Non, je pense qu'elle a été composée spécialement pour la circonstance. Il s'agissait tout de même pour partie de rendre hommage à son maître et ami Joseph Gillain. La rédaction, en prévenant Franquin suffisamment tôt, savait pouvoir compter sur un chouette dessin.
Après, sur les méthodes de travail et d'archivage de Franquin, je n'ai pas d'infos particulières concernant sa réactivité face à ce type de commande, sachant qu'en 1985, Franquin avait quarante ans de boutique. Il savait à peu près tout faire, même sans filet. Mais, consciencieux et éternel insatisfait, on peut d'ores et déjà prétendre qu'il a dû faire plusieurs crobards de travail pour parvenir à ce résultat.
Un virtuose comme Franquin faisait beaucoup de travaux et d'esquisses préparatoires en marge ou en sus de sa fournitures de planches. Il devait conserver (découper ?) et annoter ou répertorier quelques spécimens qui se dégageaient et lui plaisaient le plus, et sur lesquels il pourrait compter le moment venu pour s'en inspirer et les décliner en fonction des besoins.
Ainsi du cow-boy à pied ou à cheval, au bar, galopant, du motard, du cycliste, du trapéziste, du patineur, du tromboniste ou trompettiste, guitariste, du militaire (qu'il abhorrait) en tenue d'apparat ou de combat, passant la troupe ou le matériel en revue ou en pleine action meurtrière, etc...
Que pour ce numéro spécial Western Franquin ait rouvert une boîte à archives ou une farde pour en extraire un modèle plus ancien afin de gagner du temps, c'est une possibilité.

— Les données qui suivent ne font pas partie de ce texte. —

-- ==== Sys2Proof/Machine/Clock.lean ====
section
/-! DEFINITION. The clock generator (R81 to R91): its three states, the qualification and loss of XI, the PLL's loss of
lock and the returns. -/
namespace Sys2Proof.Machine

/-- Whether the most recent windows qualify XI, 21B0h:08h (R85). -/
def xiGood (s : State) : Bool := s.flag 0x21B0 8 0

/-- The clock generator's part changed. -/
def State.modClk (s : State) (f : ClockGen → ClockGen) : State := { s with clk := f s.clk }

/-- Backup RC cycles that start-up waits for XI (R84): 20 ms timed as 320 000 of them, each a fabric cycle in state 0h. -/
def xiQualifyLimit : Nat := 320000

/-- R797: the clock runs at start-up: the fuses follow. -/
def clockStarted (s : State) : State := if s.nat 0x3800 1 = 0 then (copyCause s).putN 0x3800 1 1 else s

/-- R85: 100 windows that follow one another, of 160 cycles of the backup RC each, have counted 225 to 275 edges. -/
def xiQualifies (s : State) (edges : List Nat) : Bool :=
  decide (100 ≤ edges.length) && (edges.drop (edges.length - 100)).all (fun n => decide (225 ≤ n) && decide (n ≤ 275)) &&
  decide (s.clk.xiFrom + realUs 1000 ≤ s.real)

/-- XI_QUALIFIED, R84, R85: XI qualifies; in start-up within 20 ms the PLL locks to it and state 1h is entered. -/
def execXiQualified (edges : List Nat) (s : State) : Out :=
  let s1 := s.putN 0x21B0 8 1
  when (xiQualifies s edges) s
    (if clockState s = 0 ∧ s.clk.unlocked = false ∧ s.t ≤ xiQualifyLimit then clockStarted (s1.putN 0x21B0 1 1) else s1)

/-- XI_QUALIFY_TIMEOUT, R84: start-up has waited 20 ms and the PLL locks on the backup RC. -/
def execXiQualifyTimeout (s : State) : Out :=
  when (clockState s == 0 && !s.clk.unlocked && decide (xiQualifyLimit ≤ s.t)) s (clockStarted (s.putN 0x21B0 1 2))

/-- R86: whether a test finds XI lost. -/
def xiLost : XiTest → Bool
  | .over n => decide (276 ≤ n)
  | .under n => decide (n < 225)
  | .silent k => decide (7 ≤ k)

/-- XI_LOSS, R86, R87: in state 1h the reference moves to the backup RC, state 2h is entered, the loss is counted and
reported UC from FS0. In any state XI no longer reads qualified, and its windows start anew (R85). -/
def execXiLoss (test : XiTest) (s : State) : Out :=
  let s1 := (s.putN 0x21B0 8 0).modClk (fun c => { c with xiFrom := s.real })
  when (xiLost test) s (if clockState s = 1 then
      (((s1.putN 0x21B0 1 2).bump 0x21B0 5 16).modClk (fun c => { c with returnAt := none })).report 0 .uc
    else s1)

/-- PLL_UNLOCK, R89: fCLK moves to the backup RC, state 0h is entered, the CAN clock (R478) and the converter clock (R548)
stop, the loss is counted and reported FT from FS0. The model's choice: a return that waits is dropped and not counted. -/
def execPllUnlock (s : State) : Out :=
  when (clockState s == 1 || clockState s == 2) s
    ((convertersAbort (canClockStop (((s.putN 0x21B0 1 0).bump 0x21B0 6 16).modClk (fun c => { c with
      unlocked := true, relock := none, returnAt := none })))).report 0 .ft)

/-- R88, R90, R91: the effect of a write of 1h to the return request. In state 2h it returns at once when XI has
qualified and otherwise waits; in state 0h entered under R89 it restarts the PLL; elsewhere it is ignored. The model's
choices: a second request while one waits starts its 100 ms anew, and one during a relock is ignored. -/
def returnEff : WEff := fun _ _ s =>
  if clockState s = 2 then
    let s1 := s.modClk (fun c => { c with xiMode := s.nat 0x21B0 2 })
    acc (if xiGood s then (s1.putN 0x21B0 1 1).modClk (fun c => { c with returnAt := none })
      else s1.modClk (fun c => { c with returnAt := some s.t }))
  else if clockState s = 0 ∧ s.clk.unlocked = true ∧ s.clk.relock = none then
    acc (s.modClk (fun c => { c with relock := some (s.t, xiGood s), xiMode := s.nat 0x21B0 2 }))
  else acc s

/-- RETURN_REQUEST: a write of 21B0h:04h. -/
def execReturnRequest (w : Wr) (s : State) : Out := .next (accessWrite s w false 0x21B0 4 returnEff)

/-- AUTOMATIC_RETURN, R88: in state 2h with XI qualified, automatic return 1 or a return requested, state 1h. -/
def execAutomaticReturn (s : State) : Out :=
  when (clockState s == 2 && xiGood s && (s.flag 0x21B0 3 0 || s.clk.returnAt.isSome)) s
    ((s.putN 0x21B0 1 1).modClk (fun c => { c with returnAt := none }))

/-- The cycles within which a restarted PLL locks or fails (R90): 100 µs of state 0h, whose fCLK is 16 MHz (R82). -/
def relockLimit : Nat := 1600

/-- The cycles after which a requested return is dropped (R88): 100 ms. -/
def returnLimit : Nat := cyclesMs 100

/-- PLL_RELOCK, R90: the restarted PLL locks; state 1h when XI qualified at the request, state 2h otherwise; the CAN clock
and the drivers start (R478, R565). -/
def execPllRelock (s : State) : Out :=
  match s.clk.relock with
  | some (t0, q) =>
    when (clockState s == 0 && !s.passed t0 (relockLimit + 1)) s
      (restartDrivers (canClockStart ((s.putN 0x21B0 1 (if q then 1 else 2)).modClk
        (fun c => { c with unlocked := false, relock := none, returnAt := none }))))
  | none => .next s

/-- RETURN_FAILURE, R88, R90: a return not met within 100 ms, or a relock within 100 µs, is counted and dropped. -/
def execReturnFailure (s : State) : Out :=
  match s.clk.relock, s.clk.returnAt with
  | some (t0, _), _ =>
    when (s.passed t0 relockLimit) s ((s.bump 0x21B0 7 16).modClk (fun c => { c with relock := none }))
  | none, some t0 =>
    when (s.passed t0 returnLimit) s ((s.bump 0x21B0 7 16).modClk (fun c => { c with returnAt := none }))
  | none, none => .next s

end Sys2Proof.Machine
end

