-- ==== Sys2Proof/Machine/Counters.lean ====
section
/-! DEFINITION. The performance counters (R777 to R785). -/
namespace Sys2Proof.Machine

/-- The object of counting block b (R785). -/
def blockIdx (b : Nat) : Nat := 0x3610 + b

/-- R778: the event number of counter n. -/
def counterEvent (s : State) (n : Nat) : Nat := s.nat (blockIdx (n / 8)) (4 + n % 8)

/-- R777: counter n's count. -/
def counterValue (s : State) (n : Nat) : Nat := (s.pair (blockIdx (n / 8)) (0x0C + 2 * (n % 8))).toNat

/-- R778: an engine whose events can occur. -/
def engineCounts (s : State) (e : Nat) : Bool := s.engineAdmitted e && s.on (clusterDomain e)

/-- R778: the phases from a list whose events can occur. -/
def phasesCount (s : State) (l : List Nat) : Nat := if s.on 5 then (l.filter s.phaseAdmitted).length else 0

/-- R778: how often event v can occur in one fabric cycle. -/
def eventMax (s : State) (v : Nat) : Nat :=
  let d := fun k n => if s.on k then n else 0
  if v = 1 ∨ v = 2 then 1
  else if 0x10 ≤ v ∧ v < 0x30 then (if engineCounts s (v % 16) then 1 else 0)
  else if v = 0x30 then ((List.range 16).filter (engineCounts s)).length
  else if v = 0x31 ∨ v = 0x32 ∨ v = 0x34 then 1
  else if v = 0x33 then 31
  else if v = 0x35 then 32
  else if 0x40 ≤ v ∧ v ≤ 0x45 then phasesCount s ((List.range 8).map (fun k => 8 * (v - 0x40) + k))
  else if 0x46 ≤ v ∧ v ≤ 0x48 then phasesCount s (List.range 48)
  else if v = 0x50 then d 5 1024
  else if v = 0x51 then d 5 1
  else if v = 0x58 ∨ v = 0x59 then d 5 64
  else if 0x60 ≤ v ∧ v ≤ 0x63 then d 7 1
  else if v = 0x64 ∨ v = 0x65 then 5
  else if v = 0x68 then d 6 4
  else if v = 0x70 then 384
  else if v = 0x71 then 40
  else 0

/-- R47, R779: counter n adds k and wraps with its overflow bit and a report. -/
def addCount (s : State) (n k : Nat) : State :=
  let i := blockIdx (n / 8)
  let v := counterValue s n + k
  let s1 := (s.noteCount (objKey i (0x0C + 2 * (n % 8))) (s.pair i (0x0C + 2 * (n % 8)))
    (fun c => BitVec.ofNat 64 ((c.toNat + k) % 2 ^ 48))).putPair i (0x0C + 2 * (n % 8)) (BitVec.ofNat 64 (v % 2 ^ 48))
  if v < 2 ^ 48 then s1 else (s1.setBits i 2 (2 ^ (n % 8))).report 85 .ce n

/-- R47, R780: a count written as a pair takes the value and what the cycle's events have added to it, and may wrap. -/
def countWriteEff (i j : Nat) : DWord → WEff := fun v w a s =>
  match s.cycleCount (objKey i j) with
  | some c =>
    let n := (v.toNat % 2 ^ 48) + c.alone.toNat
    let s1 := s.putPair i j (BitVec.ofNat 64 (n % 2 ^ 48))
    acc (if n < 2 ^ 48 then s1 else (s1.setBits i 2 (2 ^ ((j - 0x0C) / 2))).report 85 .ce ((i - 0x3610) * 8 + (j - 0x0C) / 2))
  | none => plainPair i j v w a s

/-- R778: how much counter n has counted in the present cycle. -/
def countedNow (s : State) (n : Nat) : Nat :=
  match s.cycleCount (objKey (blockIdx (n / 8)) (0x0C + 2 * (n % 8))) with
  | some c => c.alone.toNat
  | none => 0

/-- R777, R780: whether counter n is enabled. -/
def counterOn (s : State) (n : Nat) : Bool := s.on 2 && s.flag (blockIdx (n / 8)) 1 (n % 8)

/-- COUNTER_EVENT, R778, R779: counter n's event has occurred k times more in the cycle. -/
def execCounterEvent (n : Fin 96) (k : BitVec 11) (s : State) : Out :=
  when (counterOn s n && decide (countedNow s n + k.toNat ≤ eventMax s (counterEvent s n.val))) s (addCount s n.val k.toNat)

/-- R778: the events that are a level of the whole cycle: the cycle itself, its tick, an engine that waits. -/
def levelEvent (s : State) (v : Nat) : Bool :=
  v == 1 || (v == 2 && s.ticked) ||
    (decide (0x20 ≤ v) && decide (v < 0x30) && engineCounts s (v - 0x20) && engineCode s (v - 0x20) == 2)

/-- R778: as a cycle ends, what no command has told of it is counted. -/
def countersEnd (s : State) : State :=
  (List.range 96).foldl (fun s n =>
    if counterOn s n && levelEvent s (counterEvent s n) && countedNow s n == 0 then addCount s n 1 else s) s

/-- R781: the counts of block b copied to its snapshots. -/
def snapshotBlock (s : State) (b : Nat) : State :=
  (List.range 16).foldl (fun s k => s.put (blockIdx b) (0x1C + k) (s.obj (blockIdx b) (0x0C + k))) s

/-- R781: the effect of a write of the snapshot mask, which acts in the next cycle. -/
def snapshotEff : WEff := fun w _ s =>
  acc { s with life := { s.life with snapshot := s.life.snapshot ||| w.value.toNat % 4096 } }

/-- R781: the snapshots that a write of the last cycle asked for. -/
def snapshotBegin (s : State) : State :=
  if s.life.snapshot = 0 then s
  else
    let s1 := (bitsSet 12 s.life.snapshot).foldl snapshotBlock (s.putPair 0x3600 2 s.now)
    { s1 with life := { s1.life with snapshot := 0 } }

/-- SNAPSHOT_MASK_WRITE: a write of 3600h:01h. -/
def execSnapshotMaskWrite (w : Wr) (s : State) : Out := .next (accessWrite s w false 0x3600 1 snapshotEff)

end Sys2Proof.Machine
end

Sans être non plus un impératif absolu, car il aurait tout aussi bien partir de zéro, avec son niveau de compétences.
Une chose est certaine : ce genre de cow-boy, dans une attitude proche et avec ce style graphique (car le style de Franquin a tellement évolué dans le temps qu'il faut aussi en tenir compte), il avait un petit air de déjà vu, en effet, chez Franquin.
En 1979, six ans plus tôt, il avait livré son fameux gag du Marshall pour un Tintin trimestriel spécial western.
Et comme le souligne Vainsy, dans les marges et bas de pages des années 70, il me semble avoir déjà vu un cow-boy franquinien d'une allure pouvant rappeler ce bel édenté souriant. Mais la présence du trombone à coulisse, en revanche, me paraît nouvelle.